Я кончил с этой частью. Я утверждаю, что в вопросах основных, — в вопросах характера и перспектив нашей революции, в вопросах характера и перспектив нашего государства, общих задач строительства социализма в нашей стране, выдвинутых нашей коммунистической партией, и общей оценки международного положения, нет таких принципиальных, коренных разногласий, которые могли бы нас развести на две партии, или которые давали бы кому бы то ни было право оскорбить нас и вызвать удивление во всем мире приклеиванием к нам ярлычка социал-демократов.

VI. Соотношение классовых сил в нашей стране.

Но есть, товарищи, другого рода разногласия, есть разногласия в сфере оценки соотношения классовых сил в нашей стране. Это разногласия политические. Вопрос об оценке соотношения классов в нашей стране, это есть вопрос политический, но он не может привести к тем выводам, которые можно было бы сделать, если бы эти разногласия держались на линии определения общего характера нашей революции, общего характера нашего государства. Подобного рода разногласия могут затруднить практическую работу, они её затрудняют. Из этих расхождений в оценке конкретной ситуации данного момента, соотношения тех или других классовых сил вытекают практические разногласия. Из этого можно сделать определенные организационные выводы. Можно сказать: раз ты не согласен с такой-то оценкой классовых сил в данный момент, с оценкой соотношения между кулаком, бедняком, пролетариатом и т. д., то ты не должен быть в том штабе, который на основании данной оценки принимает практические решения. И вы будете, товарищи, по-своему правы. И не надо вам в полном несоответствии и с истиной и с историей называть нас социал-демократами, для того чтобы сделать те практические и организационные выводы, которые устраняют из постоянно действующих штабов людей, которые в тот или другой момент несогласны в тех или других политических или практических вопросах.

Эти разногласия, товарищи, есть, и их тоже надо взвесить и оценить их размер. Вы в праве спросить нас: что заставило нас забить тревогу, что заставило нас в тревоге… (Голос с места: «Фракционность».) Фракционность ведь не родилась со мной в люльке, ведь она только в 1925 году появилась. (Голос с места: «Нет, еще в 1917 году».) В 1917 году фракционность?
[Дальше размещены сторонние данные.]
-- ==== Sys2Proof/Machine/Synth.lean ====
section
/-! DEFINITION. The SYN domain (10): reference sources, the sample-clock PLL, the LO synthesisers and their spare, CARRIER_CFG
and SYN_CFG. -/

namespace Sys2Proof.Machine

/-! ### Synthesisers (R296–R301, R376, R377) -/

/-- Dividers of a span centre in kHz: the smallest k from 1 to 4 with the VCO in range, N and FRAC (R296). -/
def dividersOf (khz : Nat) : Option (Nat × Nat × Nat) :=
  ([1, 2, 3, 4].find? fun k => decide (7200000 ≤ khz * 2 ^ k ∧ khz * 2 ^ k ≤ 14400000)).map fun k =>
    (k, khz * 2 ^ k / 122880, khz * 2 ^ k % 122880)

/-- The quad that a synthesiser serves now. -/
def quadOf (s : State) (n : Nat) : Option Nat :=
  if n = 4 then (if s.syn.serves < 4 then some s.syn.serves else none)
  else if n < 4 ∧ s.syn.serves ≠ n then some n else none

/-- A synthesiser can run: SYN and its quad are on, the reference is there, and it is not retired (R296, R338). -/
def synCanRun (s : State) (n : Nat) : Bool :=
  clkOn s && !(synthOf s n).retired && (match if n < 4 then some n else quadOf s n with
    | some q => domOn s (10 + q)
    | none => false)

/-- Divider values for the span centre in force (R296). -/
def synTune (s : State) (n : Nat) : State :=
  match (spanCentre s).bind dividersOf with
  | some (k, i, f) => modSynth s n fun y => { y with kDiv := k, n := i, frac := f }
  | none => s

/-- A band search starts; without a span centre there is nothing to lock to and the synthesiser stays off (R298, R58). -/
def synSearch (s : State) (n : Nat) : State :=
  if synCanRun s n ∧ (spanCentre s).isSome then
    modSynth (synTune s n) n fun y => { y with state := .search, attemptAt := some s.tb.now, retryAt := none }
  else if (synthOf s n).retired then s
  else modSynth s n fun y => { y with state := .off, attemptAt := none, retryAt := none }

/-- Every synthesiser that can run searches: after the reference or SYN comes back, or at a new span centre (R294, R303). -/
def synSearchAll (s : State) : State := forAll 5 s synSearch

/-- A quad has lost its LO: gated at once; the symbol at the port is lost on receive, and so is the next if its check was
already passed (R256, R260, R282, R300). -/
def quadLost (s : State) (q : Nat) : State :=
  if bit s.tx.retuned.toNat q then s
  else
    let k := symNow s
    let s := { s with tx := { s.tx with retuned := s.tx.retuned ||| 1#4 <<< q } }
    let s := linesCut s fun p => decide (p / 16 = q)
    let s := anlLoLost s q
    let s := if isUl s k ∧ !(rxOf s (16 * q)).lateLo then
        forAll 16 (lateRx s k q false) fun s i => settle (modRx s (16 * q + i) fun r => { r with lateLo := true }) (16 * q + i) s.tb.now (tickT s (k + 1))
      else s
    let s := if s.tx.checkedSym = some s.tb.airNext ∧ vget s.rx.lockOk q false then lateRx s s.tb.airNext q false else s
    { s with
      tx := { s.tx with lockOk := vmod s.tx.lockOk q fun _ => false }
      rx := { s.rx with lockOk := vmod s.rx.lockOk q fun _ => false } }

/-- The spare takes over a quad (R301). -/
def spareIn (s : State) (q : Nat) : State :=
  anlTrigger (post (synSearch { s with syn := { s.syn with serves := q } } 4) 0x0A08 0 q 1) 4

/-- A synthesiser becomes permanent: outputs gated, and the spare comes in where it may (R301, R376, R378). -/
def synRetire (s : State) (n by_ : Nat) : State :=
  let q := quadOf s n
  let s := modSynth s n fun y => { y with state := .retired, retired := true, attemptAt := none, retryAt := none }
  let s := noteRetired s 3 n by_
  let s := match q with
    | some q => quadLost s q
    | none => s
  if n < 4 ∧ s.syn.spareAuto ∧ s.syn.serves = 4 ∧ !(synthOf s 4).retired then spareIn s n else s

/-- A fault of a synthesiser: retried 100 µs later, or permanent (R300, R376, R377). -/
def synFault (s : State) (n : Nat) : State :=
  let l := recent s.tb.now (synthOf s n).faults
  if l.length < 3 then
    noteFault (modSynth s n fun y => { y with
      faults := s.tb.now :: l, state := .gated, attemptAt := none, retryAt := some (s.tb.now + 49152) }) 3 n (l.length + 1)
  else synRetire (modSynth s n fun y => { y with faults := l }) n 1

/-- Loss of lock (R300). -/
def synUnlock (s : State) (n : Nat) : State :=
  if (synthOf s n).state ≠ .locked then s
  else
    let s := post (modSynth s n fun y => { y with relocks := satTo 255 (y.relocks + 1) }) 0x0A01 0 n (symIdNow s <<< 32)
    let s := match quadOf s n with
      | some q => quadLost s q
      | none => s
    synFault s n

/-- SYN_UNLOCK. -/
def execSynUnlock (dt : Nat) (n : Fin 5) (s : State) : Host.Outcome State Fault Refusal := .next (synUnlock (arrive dt s) n.val)

/-- RELOCK_START: 100 µs after the loss of lock or the failed attempt (R300). -/
def execRelockStart (n : Fin 5) (s : State) : Host.Outcome State Fault Refusal :=
  .next (match (synthOf s n.val).retryAt with
    | some t => synSearch (arriveAt t s) n.val
    | none => arrive 0 s)

/-- SYN_LOCK: a search finds lock (R298); the quad's paths settle from the next symbol tick (R275). -/
def execSynLock (dt : Nat) (n : Fin 5) (band : BitVec 8) (s : State) : Host.Outcome State Fault Refusal :=
  let s := arrive dt s
  let y := synthOf s n.val
  .next (if y.state = .search ∨ y.state = .locking then
      let s := modSynth s n.val fun y => { y with state := .locked, band := band, attemptAt := none }
      let s := post s 0x0A02 5 n.val band.toNat
      match quadOf s n.val with
      | some q => quadResets s q
      | none => s
    else s)

/-- RELOCK_FAIL: an attempt without lock 1 ms after its first search (R298, R376). -/
def execRelockFail (n : Fin 5) (s : State) : Host.Outcome State Fault Refusal :=
  .next (match (synthOf s n.val).attemptAt with
    | some t => synFault (arriveAt (t + 491520) s) n.val
    | none => arrive 0 s)

/-! ### The sample-clock PLL (R295, R376) -/

/-- A fault of the sample-clock PLL: transient, or permanent with the bypass held. -/
def pllFault (s : State) : State :=
  let l := recent s.tb.now s.syn.pllFaults
  if l.length < 3 then noteFault { s with syn := { s.syn with pllFaults := s.tb.now :: l } } 3 5 (l.length + 1)
  else noteRetired { s with syn := { s.syn with pllFaults := l, pllRetired := true } } 3 5 1

/-- SAMPLE_PLL_UNLOCK: the converters are gated at once; the timebase goes on in bypass. -/
def execSamplePllUnlock (dt : Nat) (s : State) : Host.Outcome State Fault Refusal :=
  let s := arrive dt s
  .next (if s.syn.pllLocked ∧ clkOn s then
      let s := post { s with syn := { s.syn with pllLocked := false } } 0x0A01 0 5 (symIdNow s <<< 32)
      pllFault (forAll 4 s quadLost)
    else s)

/-- SAMPLE_PLL_RELOCK: the attempt ends in lock, or as a further fault. -/
def execSamplePllRelock (dt : Nat) (ok : Bool) (s : State) : Host.Outcome State Fault Refusal :=
  let s := arrive dt s
  .next (if s.syn.pllLocked ∨ s.syn.pllRetired ∨ !clkOn s then s
    else if ok then post { s with syn := { s.syn with pllLocked := true } } 0x0A02 5 5 0
    else pllFault s)

/-! ### CARRIER_CFG (R302, R303) -/

/-- Carrier block c of a CARRIER_CFG. -/
def ccBlock (d : Desc) (c : Nat) : Carrier :=
  let b := 24 + 12 * c
  { ofsKhz := sx 32 (dW d b), off := dH d (b + 4), nprb := dH d (b + 6), bwMhz := dH d (b + 8), sr := dB d (b + 10) }

/-- A configured block is in range (R302, R303); one with NPRB 0 is not checked. -/
def ccOk (x : Carrier) : Bool :=
  decide (x.nprb = 0) || decide (x.nprb ≤ 1092 ∧ 5 ≤ x.bwMhz ∧ x.bwMhz ≤ 400 ∧ x.sr ≤ 3 ∧
    x.ofsKhz.natAbs + 180 * x.nprb ≤ 200000 ∧ x.ofsKhz.natAbs + 500 * x.bwMhz ≤ 200000 ∧
    x.off + x.nprb ≤ 1092 ∧ 360 * x.nprb ≤ 1000 * x.bwMhz ∧ 10 * (360 * x.nprb) * 2 ^ x.sr ≤ 8 * 491520)

/-- Two configured carriers overlap in PRBs or in occupied band (R303). -/
def ccMeet (x y : Carrier) : Bool :=
  decide (x.nprb ≠ 0 ∧ y.nprb ≠ 0) && (rangesMeet x.off x.nprb y.off y.nprb ||
    decide (x.ofsKhz - 180 * x.nprb < y.ofsKhz + 180 * y.nprb ∧ y.ofsKhz - 180 * y.nprb < x.ofsKhz + 180 * x.nprb))

/-- The TDD fields are in range (R302, R303). -/
def tddOk (d : Desc) : Bool :=
  let n := dB d 48
  [0, 1, 2, 4, 5, 8, 10, 16, 20, 32, 40].contains n && decide (dB d 49 + dB d 50 + dB d 51 = 14 ∧ 1 ≤ dB d 50) &&
    decide (bits d.toNat 495 416 / 4 ^ n = 0) && (List.range n).all fun i => decide (bits d.toNat (416 + 2 * i + 1) (416 + 2 * i) ≠ 3)

/-- A block as a CARRIER_CFG leaves it: an unconfigured one holds nothing. -/
def ccAfter (s : State) (d : Desc) (c : Nat) : Carrier :=
  if bit (dB d 16) (1 + c) then (if (ccBlock d c).nprb = 0 then {} else ccBlock d c) else carrierOf s c

/-- Refusal checks of CARRIER_CFG. -/
def carrierCfgCheck (s : State) (c : Cmd) : Option Refuse :=
  let d := c.d
  let w := dB d 16
  firstRefuse [
    (!(decide (w ≤ 15) && dZero d 17 19 && dZero d 35 35 && dZero d 47 47 && dZero d 62 63 &&
      (!bit w 0 || decide (600000 ≤ dW d 20 ∧ dW d 20 ≤ 6925000)) &&
      (!bit w 1 || ccOk (ccBlock d 0)) && (!bit w 2 || ccOk (ccBlock d 1)) && (!bit w 3 || tddOk d) &&
      (decide (bits w 2 1 = 0) || !ccMeet (ccAfter s d 0) (ccAfter s d 1))), cField),
    (decide (bits w 2 0 ≠ 0) && anyBfs s, 65)]

/-- CARRIER_CFG at its slot tick: the settings, the retune, and the regulatory checks (R254, R255, R298, R303). -/
def carrierCfgEffect (s : State) (c : Cmd) : State :=
  let d := c.d
  let w := dB d 16
  let air := s.air
  let air := { air with cc := vall air.cc fun i _ => ccAfter s d i }
  let air := if bit w 0 then { air with spanKhz := some (dW d 20) } else air
  let air := if bit w 3 then { air with
      period := dB d 48, sDl := dB d 49, sGp := dB d 50, sUl := dB d 51, slots := BitVec.ofNat 80 (bits d.toNat 495 416) }
    else air
  let s := { s with air := air }
  let s := if bit w 0 then
      forAll 5 s fun s n => if (synthOf s n).state = .gated then s else synSearch s n
    else s
  let win := windowLimit s (symNow s) (if bit w 0 then 3 else bits w 2 1)
  let cut := bit w 3 && decide (dutyBudget win.1 < dlPerPeriod win.1)
  let s := if cut then postRegLimit win.1 0xFFFF 2 (symNow s) else win.1
  cmdDone s { c with limited := win.2 || cut }

/-- CARRIER_CFG (0x0020): SPAN, each carrier block and TDD are settings of their own. -/
def carrierCfgDef : CmdDef where
  opcode := 0x0020
  tick _ := .slot
  check := carrierCfgCheck
  effect := carrierCfgEffect
  keys c := (setBits 4 (dB c.d 16)).map fun i => keyOf 0x0020 0 i
  strip c l := clearBits c 128 (l.map keyInst)

/-- CARRIER_CFG. -/
def execCarrierCfg (dt : Nat) (ref : CmdRef) (d : Desc) (s : State) : Host.Outcome State Fault Refusal :=
  .next (runCmd carrierCfgDef dt ref d s)

/-! ### SYN_CFG (R301, R304) -/

/-- Refusal checks of SYN_CFG. -/
def synCfgCheck (s : State) (c : Cmd) : Option Refuse :=
  let d := c.d
  let a := dB d 16
  let x := dB d 18
  let y := dB d 19
  let args := match a with
    | 0 => decide (x ≤ 15 ∧ 1 ≤ y ∧ y ≤ 6)
    | 1 => decide ((x ≤ 3 ∨ x = 0xFF) ∧ y = 0)
    | 2 => decide (x = 0 ∧ y = 0)
    | _ => false
  firstRefuse [
    (!(args && decide (dB d 17 ≤ 4) && dZero d 20 63), cField),
    (a == 1 && x == 0xFF && decide (s.syn.serves < 4) && (synthOf s s.syn.serves).retired, 66)]

/-- The spare is released and its quad returns to its own synthesiser (R301). -/
def spareOut (s : State) : State :=
  let q := s.syn.serves
  if 4 ≤ q then s
  else
    let s := modSynth { s with syn := { s.syn with serves := 4 } } 4 fun y => { y with state := if y.retired then .retired else .off, attemptAt := none, retryAt := none }
    let s := if (synthOf s q).state = .locked then quadResets s q else if (synthOf s q).state = .gated then s else synSearch s q
    anlTrigger (post s 0x0A08 0 q 2) 4

/-- SYN_CFG at its symbol tick. -/
def synCfgEffect (s : State) (c : Cmd) : State :=
  let d := c.d
  let n := dB d 17
  let x := dB d 18
  cmdDone (match dB d 16 with
    | 0 => modSynth s n fun y => { y with outEn := BitVec.ofNat 4 x, monK := some (dB d 19) }
    | 1 =>
      if x = 0xFF then spareOut s
      else if s.syn.serves = x then s
      else
        let s := if s.syn.serves < 4 then spareOut s else s
        spareIn s x
    | _ => synSearch s n) c

/-- SYN_CFG (0x0021): OUTPUTS and RELOCK of one synthesiser, SPARE of the device. -/
def synCfgDef : CmdDef where
  opcode := 0x0021
  tick _ := .symbol
  check := synCfgCheck
  effect := synCfgEffect
  keys c := [keyOf 0x0021 (dB c.d 16) (if dB c.d 16 = 1 then 0 else dB c.d 17)]

/-- SYN_CFG. -/
def execSynCfg (dt : Nat) (ref : CmdRef) (d : Desc) (s : State) : Host.Outcome State Fault Refusal :=
  .next (runCmd synCfgDef dt ref d s)

end Sys2Proof.Machine
end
Это уже никуда не годится. А в 1925 году я «заразился» фракционностью. Вы теперь можете сказать: ну, заразился фракционностью, Сталин скажет, как тебя следует наказать, кончай речь. Но должно это вас, товарищи, интересовать: как же это могло случиться, почему это Зиновьев, Каменев, Троцкий, один, другой, — товарищи, которые не страдали этой болезнью в продолжение 8 лет… (Голос с места: «Троцкий не страдал?» Смех, шум.) Относительно Троцкого, товарищи, будет еще речь, уверяю вас. (Смех, шум.) Я вышел на трибуну, товарищи, для того, чтобы сказать вам прямо и откровенно, потому что мы были объяты тревогой за правильность практической политики нашей партии в данный момент. (Голоса: «Почему?») Почему? Дайте сказать. Потому, что мы полагали, что в оценке конкретных классовых отношений в нашей стране в 1925 г. партия стоит не на правильном пути, и мы считали своим долгом на этот неправильный путь указать и об этом кричать. Мы перешли в этом границы партийной дисциплины и границы партийного устава. Наказывайте нас за это, мы достаточно за это наказаны, но не отрицайте, что в основе этого нарушения лежит не что иное, как тревога за правильность политики партии, как желание убедить партию. Мы не смогли партию убедить. Мы не хотим ей навязывать свои взгляды.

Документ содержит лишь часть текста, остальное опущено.